_What is being asked:_
Pull each line holding "Laws" out of the entries below.

_Records to process:_
-- ==== Sys2Proof/Laws/PerInstr.lean ====
section
/-! SUPPORT. Statements about every instruction, one lemma a constructor (R95-R98, R118). -/

namespace Sys2Proof.Laws

/-- A word of a row of the opcode maps is not all zero. -/
theorem ne_zero_of_op (w : BitVec 64) (op : BitVec 6) (h : sylOp w = op) (hop : op ≠ 0) : w ≠ 0 := by
  rintro rfl; exact hop (h.symm.trans rfl)
theorem decodeSyl_c (w : BitVec 64) (op : BitVec 6) (h : sylOp w = op) (hop : op ≠ 0) : decodeSyl .c w = decodeC w := by
  unfold decodeSyl; rw [if_neg (ne_zero_of_op w op h hop), if_neg (h ▸ hop)]
theorem decodeSyl_e (w : BitVec 64) (op : BitVec 6) (h : sylOp w = op) (hop : op ≠ 0) : decodeSyl .e w = decodeE w := by
  unfold decodeSyl; rw [if_neg (ne_zero_of_op w op h hop), if_neg (h ▸ hop)]
theorem decodeSyl_s (p : SPos) (w : BitVec 64) (op : BitVec 6) (h : sylOp w = op) (hop : op ≠ 0) :
    decodeSyl p.slot w = decodeS p w := by
  cases p <;> (unfold decodeSyl; rw [if_neg (ne_zero_of_op w op h hop), if_neg (h ▸ hop)]; rfl)
theorem decodeSyl_v (p : Cl) (w : BitVec 64) (op : BitVec 6) (h : sylOp w = op) (hop : op ≠ 0) :
    decodeSyl p.slot w = decodeV p w := by
  cases p <;> (unfold decodeSyl; rw [if_neg (ne_zero_of_op w op h hop), if_neg (h ▸ hop)]; rfl)

end Sys2Proof.Laws

/-! ### A syllable's word decodes to the syllable -/

namespace Sys2Proof.Laws.RoundTrip

/-- In its own slot the word of a syllable decodes to it. -/
def Statement (i : Instr) : Prop := i.row.isSome = true → decodeSyl i.slot (encode i) = .ok i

_Solution below:_
-- ==== Sys2Proof/Laws/PerInstr.lean ====
namespace Sys2Proof.Laws
end Sys2Proof.Laws
namespace Sys2Proof.Laws.RoundTrip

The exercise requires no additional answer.